**** MATERIAL PROVIDED ****

-- ==== Sys2Proof/Machine/PackerBuild.lean ====
section
/-! DEFINITION. The Packer's composite builders (43_packer_composite.md): each is one atomic operation equal to the
sequence of primitives its rule lists (R159). A primitive of the sequence that failed would make the builder fail as a whole;
none can, since PACK_CAP is at least 12 (R159). -/

namespace Sys2Proof.Machine

/-- P.MKQCTRL: `P.BEGINQ CMD_CONTROL, id; P.ADD16 value; P.END` (R150). -/
def execPMkQCtrl (id : BitVec 4) (value : BitVec 16) (s : State) : Host.Outcome State Fault Refusal :=
  s.finishPacker do
    let pk ← (s.packer.beginHeader (deviceHeader Config.cmdControl id)).addField s.par.packCap value 16
    pk.endFrame s.par.packCap

/-- P.MKACTRL: `P.BEGINA; P.ADD16 angle; P.ADD16 moment; P.END` (R151). -/
def execPMkACtrl (angle moment : BitVec 16) (s : State) : Host.Outcome State Fault Refusal :=
  s.finishPacker do
    let pk ← s.packer.rewind.addField s.par.packCap angle 16
    let pk ← pk.addField s.par.packCap moment 16
    pk.endFrame s.par.packCap

/-- P.MKQINFO: `P.BEGINQ CMD_INFO, id; P.END` (R152). -/
def execPMkQInfo (id : BitVec 4) (s : State) : Host.Outcome State Fault Refusal :=
  s.finishPacker ((s.packer.beginHeader (deviceHeader s.par.cmdInfo id)).endFrame s.par.packCap)

/-- P.MKAINFO: `P.BEGINA; P.ADD16 v0; P.ADD16 v1; P.ADD16 v2; P.END` (R153). -/
def execPMkAInfo (v0 v1 v2 : BitVec 16) (s : State) : Host.Outcome State Fault Refusal :=
  s.finishPacker do
    let pk ← s.packer.rewind.addField s.par.packCap v0 16
    let pk ← pk.addField s.par.packCap v1 16
    let pk ← pk.addField s.par.packCap v2 16
    pk.endFrame s.par.packCap

/-- P.MKQWRITE: `P.BEGINQ CMD_WRITE, id; P.ADD16 index; P.ADD32 value; P.END` (R154). -/
def execPMkQWrite (id : BitVec 4) (index : BitVec 16) (value : BitVec 32) (s : State) :
    Host.Outcome State Fault Refusal :=
  s.finishPacker do
    let pk ← (s.packer.beginHeader (deviceHeader s.par.cmdWrite id)).addField s.par.packCap index 16
    let pk ← pk.addField s.par.packCap value 32
    pk.endFrame s.par.packCap

/-- P.MKAWRITE: `P.BEGINA; P.ADD32 value; P.END` (R155). -/
def execPMkAWrite (value : BitVec 32) (s : State) : Host.Outcome State Fault Refusal :=
  s.finishPacker do
    let pk ← s.packer.rewind.addField s.par.packCap value 32
    pk.endFrame s.par.packCap

/-- P.MKQREAD: `P.BEGINQ CMD_READ, id; P.ADD16 index; P.END` (R156). -/
def execPMkQRead (id : BitVec 4) (index : BitVec 16) (s : State) : Host.Outcome State Fault Refusal :=
  s.finishPacker do
    let pk ← (s.packer.beginHeader (deviceHeader s.par.cmdRead id)).addField s.par.packCap index 16
    pk.endFrame s.par.packCap

/-- P.MKAREAD: `P.BEGINA; P.ADD32 value; P.END` (R157). -/
def execPMkARead (value : BitVec 32) (s : State) : Host.Outcome State Fault Refusal :=
  s.finishPacker do
    let pk ← s.packer.rewind.addField s.par.packCap value 32
    pk.endFrame s.par.packCap

/-- P.MKQFLASH: `P.BEGINQ CMD_FLASH, id; P.ADD32 address; P.ADD32 word; P.END` (R158). -/
def execPMkQFlash (id : BitVec 4) (address word : BitVec 32) (s : State) : Host.Outcome State Fault Refusal :=
  s.finishPacker do
    let pk ← (s.packer.beginHeader (deviceHeader s.par.cmdFlash id)).addField s.par.packCap address 32
    let pk ← pk.addField s.par.packCap word 32
    pk.endFrame s.par.packCap

end Sys2Proof.Machine
end

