-- ==== Sys2Proof/Tests/Slice0.lean ====
section
/-! SUPPORT. The model's own tests: ill-formed operations refused, every operation's command word written out from the encoding,
one step of every operation on the values of 95_test_vectors.md, and for every statement a case that meets its hypotheses. -/

open Sys2Proof Sys2Proof.Machine

namespace Sys2Proof.Tests

set_option maxRecDepth 4000

/-! ### Well-formedness: each check refuses an operation no request can express (30_encoding.md R100) -/

theorem test_wellFormed_addN : (Instr.pAddN 64 0).wellFormed = false := by decide
theorem test_wellFormed_addBlk : (Instr.pAddBlk 1024 0).wellFormed = false := by decide
theorem test_wellFormed_rdBuf : (Instr.pRdBuf 1024).wellFormed = false := by decide
theorem test_wellFormed_getBlk : (Instr.uGetBlk 1024 0).wellFormed = false := by decide
theorem test_wellFormed_chkCrc : (Instr.uChkCrc 1024).wellFormed = false := by decide

/-! ### Decoding: a command word of every row, written out as OP and IMM10 subfields (30_encoding.md R95, R97, R104) -/

/-- The request with this opcode, immediate field and operands. -/
def req (op : BitVec 6) (imm : BitVec 10) (opa : Word32 := 0) (opb : Word32 := 0) : Request := ⟨op ++ imm, opa, opb⟩

theorem test_decode_pAddN : decode .packer (req 0b000000 (0b0000#4 ++ 0b100000#6) 0xFFFFFFFF 0) = .ok (.pAddN 32 0xFFFFFFFF) := by decide
theorem test_decode_pAdd8 : decode .packer (req 0b000001 (0b0000000000#10) 0x1FF 0) = .ok (.pAdd8 0xFF) := by decide
theorem test_decode_pAdd16 : decode .packer (req 0b000010 (0b0000000000#10) 0xFFFFFFFE 0) = .ok (.pAdd16 0xFFFE) := by decide
theorem test_decode_pAdd32 : decode .packer (req 0b000011 (0b0000000000#10) 0x12345678 0) = .ok (.pAdd32 0x12345678) := by decide
theorem test_decode_pAddF : decode .packer (req 0b000100 (0b0000000000#10) 0x3F800000 0) = .ok (.pAddF 0x3F800000) := by decide
theorem test_decode_pAddBlk : decode .packer (req 0b000101 (0b1111111111#10) 0x100 0) = .ok (.pAddBlk 1023 0x100) := by decide
theorem test_decode_pBeginQ : decode .packer (req 0b001000 (0b000#3 ++ 0b100#3 ++ 0b0011#4) 0 0) = .ok (.pBeginQ 4 3) := by decide
theorem test_decode_pBeginA : decode .packer (req 0b001001 (0b0000000000#10) 0 0) = .ok (.pBeginA) := by decide
theorem test_decode_pHBeginQ : decode .packer (req 0b001010 (0b000#3 ++ 0b1010101#7) 0 0) = .ok (.pHBeginQ 0x55) := by decide
theorem test_decode_pHBeginA : decode .packer (req 0b001011 (0b0000000000#10) 0 0) = .ok (.pHBeginA) := by decide
theorem test_decode_pEnd : decode .packer (req 0b001100 (0b0000000000#10) 0 0) = .ok (.pEnd) := by decide
theorem test_decode_pHEnd : decode .packer (req 0b001101 (0b0000000000#10) 0 0) = .ok (.pHEnd) := by decide
theorem test_decode_pLen : decode .packer (req 0b001110 (0b0000000000#10) 0 0) = .ok (.pLen) := by decide
theorem test_decode_pRdBuf : decode .packer (req 0b001111 (0b1000000001#10) 0 0) = .ok (.pRdBuf 513) := by decide
theorem test_decode_pMkQCtrl : decode .packer (req 0b010000 (0b000000#6 ++ 0b1010#4) 0x18001 0) = .ok (.pMkQCtrl 10 0x8001) := by decide
theorem test_decode_pMkACtrl : decode .packer (req 0b010001 (0b0000000000#10) 0xABCD1234 0xABCD5678) = .ok (.pMkACtrl 0x1234 0x5678) := by decide
theorem test_decode_pMkQInfo : decode .packer (req 0b010010 (0b000000#6 ++ 0b0101#4) 0 0) = .ok (.pMkQInfo 5) := by decide
theorem test_decode_pMkAInfo : decode .packer (req 0b010011 (0b0000000000#10) 0x00020001 0xABCD0003) = .ok (.pMkAInfo 1 2 3) := by decide
theorem test_decode_pMkQWrite : decode .packer (req 0b010100 (0b000000#6 ++ 0b1001#4) 0xABCD0014 0x89ABCDEF) = .ok (.pMkQWrite 9 20 0x89ABCDEF) := by decide
theorem test_decode_pMkAWrite : decode .packer (req 0b010101 (0b0000000000#10) 0x89ABCDEF 0) = .ok (.pMkAWrite 0x89ABCDEF) := by decide
theorem test_decode_pMkQRead : decode .packer (req 0b010110 (0b000000#6 ++ 0b0110#4) 0xABCD0007 0) = .ok (.pMkQRead 6 7) := by decide
theorem test_decode_pMkARead : decode .packer (req 0b010111 (0b0000000000#10) 0xFFFFFFFF 0) = .ok (.pMkARead 0xFFFFFFFF) := by decide
theorem test_decode_pMkQFlash : decode .packer (req 0b011000 (0b000000#6 ++ 0b1110#4) 0x08000000 0xDEADBEEF) = .ok (.pMkQFlash 14 0x08000000 0xDEADBEEF) := by decide
theorem test_decode_uReset : decode .unpacker (req 0b100000 (0b0000000000#10) 0x10015 0x12345) = .ok (.uReset 0x10015 0x2345) := by decide
theorem test_decode_uId : decode .unpacker (req 0b100001 (0b0000000000#10) 0 0) = .ok (.uId) := by decide
theorem test_decode_uCmd : decode .unpacker (req 0b100010 (0b0000000000#10) 0 0) = .ok (.uCmd) := by decide
theorem test_decode_uHCmd : decode .unpacker (req 0b100011 (0b0000000000#10) 0 0) = .ok (.uHCmd) := by decide
theorem test_decode_uGetU8 : decode .unpacker (req 0b100100 (0b0000000000#10) 0 0) = .ok (.uGetU8) := by decide
theorem test_decode_uGetI8 : decode .unpacker (req 0b100101 (0b0000000000#10) 0 0) = .ok (.uGetI8) := by decide
theorem test_decode_uGetU16 : decode .unpacker (req 0b100110 (0b0000000000#10) 0 0) = .ok (.uGetU16) := by decide
theorem test_decode_uGetI16 : decode .unpacker (req 0b100111 (0b0000000000#10) 0 0) = .ok (.uGetI16) := by decide
theorem test_decode_uGetI32 : decode .unpacker (req 0b101000 (0b0000000000#10) 0 0) = .ok (.uGetI32) := by decide
theorem test_decode_uGetBlk : decode .unpacker (req 0b101001 (0b1000000010#10) 0x200 0) = .ok (.uGetBlk 514 0x200) := by decide
theorem test_decode_uChkCrc : decode .unpacker (req 0b101010 (0b1000000101#10) 0 0) = .ok (.uChkCrc 517) := by decide

/-- No two rows of the opcode table share a command word: two masks agree on a bit where the two values differ (30_encoding.md R97). -/
theorem test_rows_disjoint :
    opcodeRows.Pairwise (fun a b => a.value &&& (a.mask &&& b.mask) ≠ b.value &&& (a.mask &&& b.mask)) := by decide

theorem test_row_count : opcodeRows.length = 34 := by decide

/-! ### One step of every operation (95_test_vectors.md sections 1 and 2) -/

/-- The state after reset with these bytes in PBUF and this cursor. -/
def packed (bytes : List Byte) (cur : BitVec 11) (off : BitVec 3) : State :=
  { State.reset with packer := { State.reset.packer with
      pbuf := bytes.zipIdx.map fun c => (c.2, c.1), cur := cur, off := off } }

/-- The state after reset with these valid bytes from physical index 0 of the ring buffer on, and these registers. -/
def ringed (bytes : List Byte) (start ptr : BitVec 16) (boff : BitVec 3) : State :=
  { State.reset with
    rb := bytes.zipIdx.map fun c => (c.2, c.1)
    unpacker := { State.reset.unpacker with start := start, ptr := ptr, boff := boff } }

/-- What a request on the Packer's port leaves: the response, `cur`, `off`, and the filled prefix. -/
def onPacker (s : State) (cw : BitVec 16) (opa : Word32 := 0) (opb : Word32 := 0) :
    Option (Response × Nat × Nat × List (Option Byte)) :=
  match step { s with inputs := [.request .packer ⟨cw, opa, opb⟩ []] } with
  | .next t => t.pResp.map fun r =>
      (r, t.packer.cur.toNat, t.packer.off.toNat, (List.range t.packer.length).map (Memory.read t.packer.pbuf))
  | _ => none

/-- What a request on the Unpacker's port leaves: the response and the registers. -/
def onUnpacker (s : State) (cw : BitVec 16) (opa : Word32 := 0) (opb : Word32 := 0) :
    Option (Response × Nat × Nat × Nat) :=
  match step { s with inputs := [.request .unpacker ⟨cw, opa, opb⟩ []] } with
  | .next t => t.uResp.map fun r => (r, t.unpacker.start.toNat, t.unpacker.ptr.toNat, t.unpacker.boff.toNat)
  | _ => none

/-- A filled prefix all of whose bytes have been written. -/
def bytes (l : List Byte) : List (Option Byte) := l.map some

theorem test_step_pAddN_in_a_byte : onPacker (packed [0x50] 0 3) 0x0003 5 0 =
    some (⟨.ok, 0⟩, 0, 6, bytes [0x5A]) := by decide
theorem test_step_pAddN_width : onPacker (packed [0x7F, 0xFF, 0xFF, 0xFF, 0xFF, 0xFF, 0xFF, 0xFF, 0xFF, 0xFF, 0xFF, 0xFF, 0xFF, 0xFF, 0xFF, 0xFF] 16 0) 0x0021 1 0 =
    some (⟨.width, 0⟩, 16, 0, bytes [0x7F, 0xFF, 0xFF, 0xFF, 0xFF, 0xFF, 0xFF, 0xFF, 0xFF, 0xFF, 0xFF, 0xFF, 0xFF, 0xFF, 0xFF, 0xFF]) := by decide
theorem test_step_pAdd8 : onPacker (packed [] 0 0) 0x0400 0x1FF 0 =
    some (⟨.ok, 0⟩, 1, 1, bytes [0x7F, 0xC0]) := by decide
theorem test_step_pAdd16 : onPacker (packed [0x03] 1 0) 0x0800 100 0 =
    some (⟨.ok, 0⟩, 3, 2, bytes [0x03, 0x80, 0x99, 0x80]) := by decide
theorem test_step_pAdd32 : onPacker (packed [] 0 0) 0x0C00 0x12345678 0 =
    some (⟨.ok, 0⟩, 4, 4, bytes [0x09, 0x8D, 0x8A, 0xE7, 0xC0]) := by decide
theorem test_step_pAddF : onPacker (packed [] 0 0) 0x1000 0x7FC00000 0 =
    some (⟨.ok, 0⟩, 4, 4, bytes [0x3F, 0xF0, 0x80, 0x80, 0x80]) := by decide
theorem test_step_pAddBlk : onPacker ({ packed [] 0 0 with hm := [(0x100, 0xA5), (0x101, 0x3C)] }) 0x1402 0x100 0 =
    some (⟨.ok, 0⟩, 2, 2, bytes [0x52, 0xCF, 0x80]) := by decide
theorem test_step_pAddBlk_wraps : onPacker ({ packed [] 0 0 with hm := [(0, 0x3C), (0xFFFFFFFF, 0xA5)] }) 0x1402 0xFFFFFFFF 0 =
    some (⟨.ok, 0⟩, 2, 2, bytes [0x52, 0xCF, 0x80]) := by decide
theorem test_step_pBeginQ : onPacker (packed [0x10, 0x99] 2 0) 0x2050 0 0 =
    some (⟨.ok, 0⟩, 1, 0, bytes [0x50]) := by decide
theorem test_step_pBeginA : onPacker (packed [0x10, 0x99] 1 3) 0x2400 0 0 =
    some (⟨.ok, 0⟩, 0, 0, bytes []) := by decide
theorem test_step_pHBeginQ : onPacker (packed [0x10, 0x99] 2 0) 0x2855 0 0 =
    some (⟨.ok, 0⟩, 1, 0, bytes [0x55]) := by decide
theorem test_step_pHBeginA : onPacker (packed [0x10, 0x99] 1 3) 0x2C00 0 0 =
    some (⟨.ok, 0⟩, 0, 0, bytes []) := by decide
theorem test_step_pEnd_pads : onPacker (packed [0x03, 0x80, 0x99, 0x80] 3 2) 0x3000 0 0 =
    some (⟨.ok, 0⟩, 5, 0, bytes [0x03, 0x80, 0x99, 0x80, 0xE0]) := by decide
theorem test_step_pEnd_empty : onPacker (packed [] 0 0) 0x3000 0 0 =
    some (⟨.ok, 0⟩, 1, 0, bytes [0x00]) := by decide
theorem test_step_pHEnd : onPacker (packed [0x55, 0x89, 0x8D, 0x80] 3 2) 0x3400 0 0 =
    some (⟨.ok, 0⟩, 7, 0, bytes [0x55, 0x89, 0x8D, 0x80, 0xA0, 0x0A, 0x00]) := by decide
theorem test_step_pHEnd_overflow : onPacker (packed [0x7F, 0xFF, 0xFF, 0xFF, 0xFF, 0xFF, 0xFF, 0xFF, 0xFF, 0xFF, 0xFF, 0xFF, 0xFF, 0xFF] 14 0) 0x3400 0 0 =
    some (⟨.overflow, 0⟩, 14, 0, bytes [0x7F, 0xFF, 0xFF, 0xFF, 0xFF, 0xFF, 0xFF, 0xFF, 0xFF, 0xFF, 0xFF, 0xFF, 0xFF, 0xFF]) := by decide
theorem test_step_pLen : onPacker (packed [0x03, 0x80, 0x99, 0x80] 3 2) 0x3800 0 0 =
    some (⟨.ok, 4⟩, 3, 2, bytes [0x03, 0x80, 0x99, 0x80]) := by decide
theorem test_step_pRdBuf : onPacker (packed [0x03, 0x80, 0x99, 0x80] 3 2) 0x3C03 0 0 =
    some (⟨.ok, 0x80⟩, 3, 2, bytes [0x03, 0x80, 0x99, 0x80]) := by decide
theorem test_step_pRdBuf_range : onPacker (packed [0x07, 0xBF, 0x0A, 0x00] 4 0) 0x3C04 0 0 =
    some (⟨.range, 0⟩, 4, 0, bytes [0x07, 0xBF, 0x0A, 0x00]) := by decide
theorem test_step_pMkQCtrl : onPacker (packed [0x10, 0x99] 1 3) 0x400F 0xFFFF 0 =
    some (⟨.ok, 0⟩, 5, 0, bytes [0x0F, 0xFF, 0xFF, 0xE0, 0xEB]) := by decide
theorem test_step_pMkACtrl : onPacker (packed [] 0 0) 0x4400 1 2 =
    some (⟨.ok, 0⟩, 6, 0, bytes [0x00, 0x80, 0xA0, 0x80, 0x90, 0xF3]) := by decide
theorem test_step_pMkQInfo : onPacker (packed [] 0 0) 0x480F 0 0 =
    some (⟨.ok, 0⟩, 2, 0, bytes [0x1F, 0xEE]) := by decide
theorem test_step_pMkAInfo : onPacker (packed [] 0 0) 0x4C00 0x00020001 3 =
    some (⟨.ok, 0⟩, 8, 0, bytes [0x00, 0x80, 0xA0, 0x80, 0x90, 0x80, 0x86, 0xEF]) := by decide
theorem test_step_pMkQWrite : onPacker (packed [] 0 0) 0x5005 20 123456 =
    some (⟨.ok, 0⟩, 9, 0, bytes [0x25, 0x80, 0x85, 0x80, 0x80, 0x8F, 0x89, 0x80, 0xDB]) := by decide
theorem test_step_pMkAWrite : onPacker (packed [] 0 0) 0x5400 123456 0 =
    some (⟨.ok, 0⟩, 6, 0, bytes [0x00, 0x80, 0xBC, 0xA4, 0x80, 0x81]) := by decide
theorem test_step_pMkQRead : onPacker (packed [] 0 0) 0x5802 7 0 =
    some (⟨.ok, 0⟩, 5, 0, bytes [0x32, 0x80, 0x81, 0xE0, 0xFB]) := by decide
theorem test_step_pMkARead : onPacker (packed [] 0 0) 0x5C00 0xFFFFFFFF 0 =
    some (⟨.ok, 0⟩, 6, 0, bytes [0x7F, 0xFF, 0xFF, 0xFF, 0xF8, 0xA1]) := by decide
theorem test_step_pMkQFlash : onPacker (packed [] 0 0) 0x6001 0x08000000 0xDEADBEEF =
    some (⟨.ok, 0⟩, 12, 0, bytes [0x41, 0x84, 0x80, 0x80, 0x80, 0x86, 0xFA, 0xDB, 0xBE, 0xF7, 0xC0, 0x82]) := by decide
theorem test_step_unassigned : onPacker (packed [0x50] 0 3) 0x1800 0 0 =
    some (⟨.illegal, 0⟩, 0, 3, bytes [0x50]) := by decide
theorem test_step_mustBeZero_before_width : onPacker (packed [0x50] 0 3) 0x0040 1 0 =
    some (⟨.illegal, 0⟩, 0, 3, bytes [0x50]) := by decide
theorem test_step_otherUnit : onPacker (packed [0x50] 0 3) 0x8400 0 0 =
    some (⟨.illegal, 0⟩, 0, 3, bytes [0x50]) := by decide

****

*TASK REQUIREMENTS*.
The answer consists of every line above in which the word "filled" occurs.

*REPLY*.
/-- What a request on the Packer's port leaves: the response, `cur`, `off`, and the filled prefix. -/
/-- A filled prefix all of whose bytes have been written. -/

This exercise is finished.